With a funding deadline looming, the Minneapolis Park and Recreation Board is set to decide whether to allow a paved path through a beloved community garden in the Whittier neighborhood.
Hennepin County six years ago identified the route as the only way to provide access for bikes and wheelchairs to the Midtown Greenway within the 1.25-mile stretch between Humboldt and Stevens avenues. But the plan has riled up the dedicated cultivators of the Soo Line Community Garden, an 0.9-acre organic green space at 2845 Garfield Av.
More than 60 gardeners, including cyclists and disabled people, have attended Park Board meetings to ask commissioners to reject the plan.

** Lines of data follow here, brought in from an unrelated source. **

/-! ### modPq -/

@[simp] theorem State.modPq_aon (n : Fin 8) (f : Pq → Pq) : (s.modPq n f).aon = s.aon := rfl
@[simp] theorem State.modPq_clk (n : Fin 8) (f : Pq → Pq) : (s.modPq n f).clk = s.clk := rfl
@[simp] theorem State.modPq_pwr (n : Fin 8) (f : Pq → Pq) : (s.modPq n f).pwr = s.pwr := rfl
@[simp] theorem State.modPq_link (n : Fin 8) (f : Pq → Pq) : (s.modPq n f).link = s.link := rfl
@[simp] theorem State.modPq_jsb (n : Fin 8) (f : Pq → Pq) : (s.modPq n f).jsb = s.jsb := rfl
@[simp] theorem State.modPq_cqs (n : Fin 8) (f : Pq → Pq) : (s.modPq n f).cqs = s.cqs := rfl
@[simp] theorem State.modPq_sts (n : Fin 8) (f : Pq → Pq) : (s.modPq n f).sts = s.sts := rfl
@[simp] theorem State.modPq_turns (n : Fin 8) (f : Pq → Pq) : (s.modPq n f).turns = s.turns := rfl
@[simp] theorem State.modPq_ev (n : Fin 8) (f : Pq → Pq) : (s.modPq n f).ev = s.ev := rfl
@[simp] theorem State.modPq_msix (n : Fin 8) (f : Pq → Pq) : (s.modPq n f).msix = s.msix := rfl
@[simp] theorem State.modPq_sec (n : Fin 8) (f : Pq → Pq) : (s.modPq n f).sec = s.sec := rfl
@[simp] theorem State.modPq_fnMode (n : Fin 8) (f : Pq → Pq) : (s.modPq n f).fnMode = s.fnMode := rfl
@[simp] theorem State.modPq_scratch (n : Fin 8) (f : Pq → Pq) : (s.modPq n f).scratch = s.scratch := rfl
@[simp] theorem State.modPq_scrub (n : Fin 8) (f : Pq → Pq) : (s.modPq n f).scrub = s.scrub := rfl
@[simp] theorem State.modPq_mem (n : Fin 8) (f : Pq → Pq) : (s.modPq n f).mem = s.mem := rfl
@[simp] theorem State.modPq_shared (n : Fin 8) (f : Pq → Pq) : (s.modPq n f).shared = s.shared := rfl
@[simp] theorem State.modPq_ledger (n : Fin 8) (f : Pq → Pq) : (s.modPq n f).ledger = s.ledger := rfl
@[simp] theorem State.modPq_coatNo (n : Fin 8) (f : Pq → Pq) : (s.modPq n f).coatNo = s.coatNo := rfl
@[simp] theorem State.modPq_coatLast (n : Fin 8) (f : Pq → Pq) : (s.modPq n f).coatLast = s.coatLast := rfl
@[simp] theorem State.modPq_coat (n : Fin 8) (f : Pq → Pq) : (s.modPq n f).coat = s.coat := rfl
@[simp] theorem State.modPq_moves (n : Fin 8) (f : Pq → Pq) : (s.modPq n f).moves = s.moves := rfl
@[simp] theorem State.modPq_readback (n : Fin 8) (f : Pq → Pq) : (s.modPq n f).readback = s.readback := rfl
@[simp] theorem State.modPq_probes (n : Fin 8) (f : Pq → Pq) : (s.modPq n f).probes = s.probes := rfl
@[simp] theorem State.modPq_chains (n : Fin 8) (f : Pq → Pq) : (s.modPq n f).chains = s.chains := rfl
@[simp] theorem State.modPq_programs (n : Fin 8) (f : Pq → Pq) : (s.modPq n f).programs = s.programs := rfl
@[simp] theorem State.modPq_netlists (n : Fin 8) (f : Pq → Pq) : (s.modPq n f).netlists = s.netlists := rfl
@[simp] theorem State.modPq_heads (n : Fin 8) (f : Pq → Pq) : (s.modPq n f).heads = s.heads := rfl
@[simp] theorem State.modPq_jobs (n : Fin 8) (f : Pq → Pq) : (s.modPq n f).jobs = s.jobs := rfl
@[simp] theorem State.modPq_glyphs (n : Fin 8) (f : Pq → Pq) : (s.modPq n f).glyphs = s.glyphs := rfl
@[simp] theorem State.modPq_dates (n : Fin 8) (f : Pq → Pq) : (s.modPq n f).dates = s.dates := rfl
@[simp] theorem State.modPq_cal (n : Fin 8) (f : Pq → Pq) : (s.modPq n f).cal = s.cal := rfl
@[simp] theorem State.modPq_bist (n : Fin 8) (f : Pq → Pq) : (s.modPq n f).bist = s.bist := rfl
@[simp] theorem State.modPq_syncs (n : Fin 8) (f : Pq → Pq) : (s.modPq n f).syncs = s.syncs := rfl
@[simp] theorem State.modPq_lineSyncs (n : Fin 8) (f : Pq → Pq) : (s.modPq n f).lineSyncs = s.lineSyncs := rfl
@[simp] theorem State.modPq_panels (n : Fin 8) (f : Pq → Pq) : (s.modPq n f).panels = s.panels := rfl
@[simp] theorem State.modPq_tiles (n : Fin 8) (f : Pq → Pq) : (s.modPq n f).tiles = s.tiles := rfl
@[simp] theorem State.modPq_gpio (n : Fin 8) (f : Pq → Pq) : (s.modPq n f).gpio = s.gpio := rfl
@[simp] theorem State.modPq_tally (n : Fin 8) (f : Pq → Pq) : (s.modPq n f).tally = s.tally := rfl
@[simp] theorem State.modPq_hostMem (n : Fin 8) (f : Pq → Pq) : (s.modPq n f).hostMem = s.hostMem := rfl
@[simp] theorem State.modPq_free (n : Fin 8) (f : Pq → Pq) : (s.modPq n f).free = s.free := rfl
@[simp] theorem State.modPq_out (n : Fin 8) (f : Pq → Pq) : (s.modPq n f).out = s.out := rfl
@[simp] theorem State.modPq_pending (n : Fin 8) (f : Pq → Pq) : (s.modPq n f).pending = s.pending := rfl

/-! ### modMsix -/

@[simp] theorem State.modMsix_aon (v : Fin 64) (f : Msix → Msix) : (s.modMsix v f).aon = s.aon := rfl
@[simp] theorem State.modMsix_clk (v : Fin 64) (f : Msix → Msix) : (s.modMsix v f).clk = s.clk := rfl
@[simp] theorem State.modMsix_pwr (v : Fin 64) (f : Msix → Msix) : (s.modMsix v f).pwr = s.pwr := rfl
@[simp] theorem State.modMsix_link (v : Fin 64) (f : Msix → Msix) : (s.modMsix v f).link = s.link := rfl
@[simp] theorem State.modMsix_jsb (v : Fin 64) (f : Msix → Msix) : (s.modMsix v f).jsb = s.jsb := rfl
@[simp] theorem State.modMsix_cqs (v : Fin 64) (f : Msix → Msix) : (s.modMsix v f).cqs = s.cqs := rfl
@[simp] theorem State.modMsix_sts (v : Fin 64) (f : Msix → Msix) : (s.modMsix v f).sts = s.sts := rfl
@[simp] theorem State.modMsix_pqs (v : Fin 64) (f : Msix → Msix) : (s.modMsix v f).pqs = s.pqs := rfl
@[simp] theorem State.modMsix_turns (v : Fin 64) (f : Msix → Msix) : (s.modMsix v f).turns = s.turns := rfl
@[simp] theorem State.modMsix_ev (v : Fin 64) (f : Msix → Msix) : (s.modMsix v f).ev = s.ev := rfl
@[simp] theorem State.modMsix_sec (v : Fin 64) (f : Msix → Msix) : (s.modMsix v f).sec = s.sec := rfl
@[simp] theorem State.modMsix_fnMode (v : Fin 64) (f : Msix → Msix) : (s.modMsix v f).fnMode = s.fnMode := rfl
@[simp] theorem State.modMsix_scratch (v : Fin 64) (f : Msix → Msix) : (s.modMsix v f).scratch = s.scratch := rfl
@[simp] theorem State.modMsix_scrub (v : Fin 64) (f : Msix → Msix) : (s.modMsix v f).scrub = s.scrub := rfl
@[simp] theorem State.modMsix_mem (v : Fin 64) (f : Msix → Msix) : (s.modMsix v f).mem = s.mem := rfl
@[simp] theorem State.modMsix_shared (v : Fin 64) (f : Msix → Msix) : (s.modMsix v f).shared = s.shared := rfl
@[simp] theorem State.modMsix_ledger (v : Fin 64) (f : Msix → Msix) : (s.modMsix v f).ledger = s.ledger := rfl
@[simp] theorem State.modMsix_coatNo (v : Fin 64) (f : Msix → Msix) : (s.modMsix v f).coatNo = s.coatNo := rfl
@[simp] theorem State.modMsix_coatLast (v : Fin 64) (f : Msix → Msix) : (s.modMsix v f).coatLast = s.coatLast := rfl
@[simp] theorem State.modMsix_coat (v : Fin 64) (f : Msix → Msix) : (s.modMsix v f).coat = s.coat := rfl
@[simp] theorem State.modMsix_moves (v : Fin 64) (f : Msix → Msix) : (s.modMsix v f).moves = s.moves := rfl
@[simp] theorem State.modMsix_readback (v : Fin 64) (f : Msix → Msix) : (s.modMsix v f).readback = s.readback := rfl
@[simp] theorem State.modMsix_probes (v : Fin 64) (f : Msix → Msix) : (s.modMsix v f).probes = s.probes := rfl
@[simp] theorem State.modMsix_chains (v : Fin 64) (f : Msix → Msix) : (s.modMsix v f).chains = s.chains := rfl
@[simp] theorem State.modMsix_programs (v : Fin 64) (f : Msix → Msix) : (s.modMsix v f).programs = s.programs := rfl
@[simp] theorem State.modMsix_netlists (v : Fin 64) (f : Msix → Msix) : (s.modMsix v f).netlists = s.netlists := rfl
@[simp] theorem State.modMsix_heads (v : Fin 64) (f : Msix → Msix) : (s.modMsix v f).heads = s.heads := rfl
@[simp] theorem State.modMsix_jobs (v : Fin 64) (f : Msix → Msix) : (s.modMsix v f).jobs = s.jobs := rfl
@[simp] theorem State.modMsix_glyphs (v : Fin 64) (f : Msix → Msix) : (s.modMsix v f).glyphs = s.glyphs := rfl
@[simp] theorem State.modMsix_dates (v : Fin 64) (f : Msix → Msix) : (s.modMsix v f).dates = s.dates := rfl
@[simp] theorem State.modMsix_cal (v : Fin 64) (f : Msix → Msix) : (s.modMsix v f).cal = s.cal := rfl
@[simp] theorem State.modMsix_bist (v : Fin 64) (f : Msix → Msix) : (s.modMsix v f).bist = s.bist := rfl
@[simp] theorem State.modMsix_syncs (v : Fin 64) (f : Msix → Msix) : (s.modMsix v f).syncs = s.syncs := rfl
@[simp] theorem State.modMsix_lineSyncs (v : Fin 64) (f : Msix → Msix) : (s.modMsix v f).lineSyncs = s.lineSyncs := rfl
@[simp] theorem State.modMsix_panels (v : Fin 64) (f : Msix → Msix) : (s.modMsix v f).panels = s.panels := rfl
@[simp] theorem State.modMsix_tiles (v : Fin 64) (f : Msix → Msix) : (s.modMsix v f).tiles = s.tiles := rfl
@[simp] theorem State.modMsix_gpio (v : Fin 64) (f : Msix → Msix) : (s.modMsix v f).gpio = s.gpio := rfl
@[simp] theorem State.modMsix_tally (v : Fin 64) (f : Msix → Msix) : (s.modMsix v f).tally = s.tally := rfl
@[simp] theorem State.modMsix_hostMem (v : Fin 64) (f : Msix → Msix) : (s.modMsix v f).hostMem = s.hostMem := rfl
@[simp] theorem State.modMsix_free (v : Fin 64) (f : Msix → Msix) : (s.modMsix v f).free = s.free := rfl
@[simp] theorem State.modMsix_out (v : Fin 64) (f : Msix → Msix) : (s.modMsix v f).out = s.out := rfl
@[simp] theorem State.modMsix_pending (v : Fin 64) (f : Msix → Msix) : (s.modMsix v f).pending = s.pending := rfl
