/-- A register is found at no offset but its own. -/
theorem off_of_regAt {o : Nat} {r : Reg} (h : regAt o = some r) : r.off = o := by
  unfold regAt at h
  split at h
  next tiles =>
    obtain ⟨q, found, rfl⟩ := Option.map_eq_some_iff.mp h
    have := off_of_tregAt found
    simp only [Reg.off]
    omega
  split at h
  next panels =>
    obtain ⟨q, found, rfl⟩ := Option.map_eq_some_iff.mp h
    have := off_of_pregAt found
    simp only [Reg.off]
    omega
  split at h
  next queues => 
    unfold cqRegAt at h
    split at h <;> cases h <;> simp only [Reg.off] <;> omega
  split at h
  next rings => 
    unfold stRegAt at h
    split at h <;> cases h <;> simp only [Reg.off] <;> omega
  split at h
  next prints => 
    unfold pqRegAt at h
    split at h <;> cases h <;> simp only [Reg.off] <;> omega
  next =>
    rcases Option.or_eq_some_iff.mp h with single | ⟨-, row⟩
    · exact off_of_globalAt single
    · exact off_of_rowAt row

theorem PReg.off_aligned (r : PReg) : r.off % 4 = 0 := by
  cases r <;> simp only [PReg.off] <;> omega
theorem TReg.off_aligned (r : TReg) : r.off % 4 = 0 := by
  cases r with
  | cmp c => cases c <;> rfl
  | _ => rfl

theorem Reg.off_aligned (r : Reg) : r.off % 4 = 0 ∧ r.off < 0x10000 := by
  cases r
  case panel p q =>
    have := q.off_aligned
    have := q.off_lt
    simp only [Reg.off]
    omega
  case tile t q =>
    have := q.off_aligned
    have := q.off_lt
    simp only [Reg.off]
    omega
  all_goals refine ⟨?_, ?_⟩ <;> simp only [Reg.off] <;> omega

/-! ### Rows of the opcode table that write one register -/

/-- REGISTER_WRITE of 4 bytes at a register's offset is the host's write to it (R392). -/
theorem execRegisterWrite_off (r : Reg) (v : Word) (s : State) :
    exec (.registerWrite (BitVec.ofNat 16 r.off) v 4) s = .next (hostReg r v (regWrite r v) s) := by
  obtain ⟨-, inside⟩ := r.off_aligned
  have at_ : (BitVec.ofNat 16 r.off).toNat = r.off := Nat.mod_eq_of_lt inside
  show execRegisterWrite (BitVec.ofNat 16 r.off) v 4 s = _
  simp only [execRegisterWrite, at_, regAt_off, if_true]
  rfl

/-- Settles O14: the map and the offsets are inverse to each other, and the row of a register does what the host's write to it
does. -/
theorem registerMap : Obligations.RegisterMap := by
  refine ⟨regAt_off, fun o r _ h => off_of_regAt h, Reg.off_aligned, fun v s => ?_⟩
  simp only [execRegisterWrite_off]
  exact ⟨fun _ => ⟨rfl, rfl⟩, fun _ => ⟨rfl, rfl⟩, fun _ => ⟨rfl, rfl, rfl, rfl⟩, fun _ _ => ⟨rfl, rfl⟩, fun _ => ⟨rfl, rfl⟩,
    fun _ => rfl, fun _ => rfl, fun _ => rfl, rfl, rfl, rfl, rfl, rfl, rfl, rfl, rfl, rfl, rfl⟩

end Sys2Proof.Machine
end

section
/-!
PROOFS. Register writes that are ignored, and the scratch registers (O15, R392, R393).
-/
namespace Sys2Proof.Machine

open Sys2Proof

/-- A scratch register is under no state rule: the write stores it whole. -/
theorem regWrite_scratch (k : Fin 8) (v : Word) (s : State) :
    regWrite (.scratch k) v s = { s with scratch := s.scratch.set k v } := by
  simp [regWrite, plainWrite, accept, locked, clearReg, setReg]

/-- Settles O15: REGISTER_WRITE asks for 4 bytes and for a register, the register for a module that decodes. -/
theorem registerWrites : Obligations.RegisterWrites := by
  refine ⟨fun off v n s size => ?_, fun off v n s reserved => ?_, fun k v s decodes awake => ?_, fun off v n s deaf => ?_⟩
  · exact congrArg Host.Outcome.next (if_neg size)
  · show execRegisterWrite off v n s = _
    simp only [execRegisterWrite, reserved, ite_self]
  · rw [show 0x0020 + 4 * k.val = (Reg.scratch k).off from rfl, execRegisterWrite_off, hostReg_global decodes awake rfl,
      regWrite_scratch]
  · have ignored : ∀ r : Reg, hostWriteReg r v s = s := fun r => by simp [hostWriteReg, hostReg, deaf]
    show execRegisterWrite off v n s = _
    simp only [execRegisterWrite, ignored]
    split
    · split <;> rfl
    · rfl

end Sys2Proof.Machine
end

section
/-!
PROOFS. Registers and the state beside them at the end of module reset (O31, R396 to R406).
-/
namespace Sys2Proof.Machine

open Sys2Proof

theorem State.reset_tile (t : TileId) : State.reset.tiles[t] = {} := Vector.getElem_replicate ..
theorem State.reset_panel (p : PanelId) : State.reset.panels[p] = {} := Vector.getElem_replicate ..

theorem State.reset_memOk : State.reset.memOk = true := by
  have tiles : State.reset.tiles.toList.all Tile.memOk = true := by
    rw [show State.reset.tiles = Vector.replicate 512 {} from rfl, Vector.toList_replicate, List.all_replicate]
    rfl
  rw [State.memOk, tiles]
  rfl

theorem State.reset_readTile (t : TileId) :
    readTile State.reset t .pga = 0x0F0F0000#32 ∧ readTile State.reset t .adc = 0xFC000D00#32 ∧
    readTile State.reset t .flt = 0xB0400000#32 ∧ readTile State.reset t .eng = 0x01FF0000#32 := by
  have blank := State.reset_tile t
  refine ⟨congrArg Tile.pga blank, congrArg Tile.adc blank, congrArg Tile.flt blank, ?_⟩
  simp only [readTile, blank]
  rfl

The Park Board may get its say on March 20, when the county has asked to present its plans. The county project has already been delayed one year by community opposition and difficulty engaging the neighborhood’s Spanish and Somali speakers. It must obtain right-of-way approval by April 1.
Approval is not a given. Park Board commissioners and staffers have recently expressed frustration with the way the county has approached the project.
No need to move
In a 2018 letter of support for federal funding for the bike ramp, the board asked to be informed at all stages of design because of the significance of the Soo Line garden as a community asset. Park staffers said the county must comply with the U.S. Department of Transportation Act of 1966, which requires the other possible locations to be studied when a project converting parkland involves federal funding.
That’s not going to happen. Last year, the Federal Highway Administration exempted county planners from that section of environmental review.
“[Soo Line] is not a park in name or by plan … no activities beyond community garden,” Phillip Forstenvironmental program manager of the Federal Highway Administration’s Minnesota division, wrote in notes obtained via a data practices request.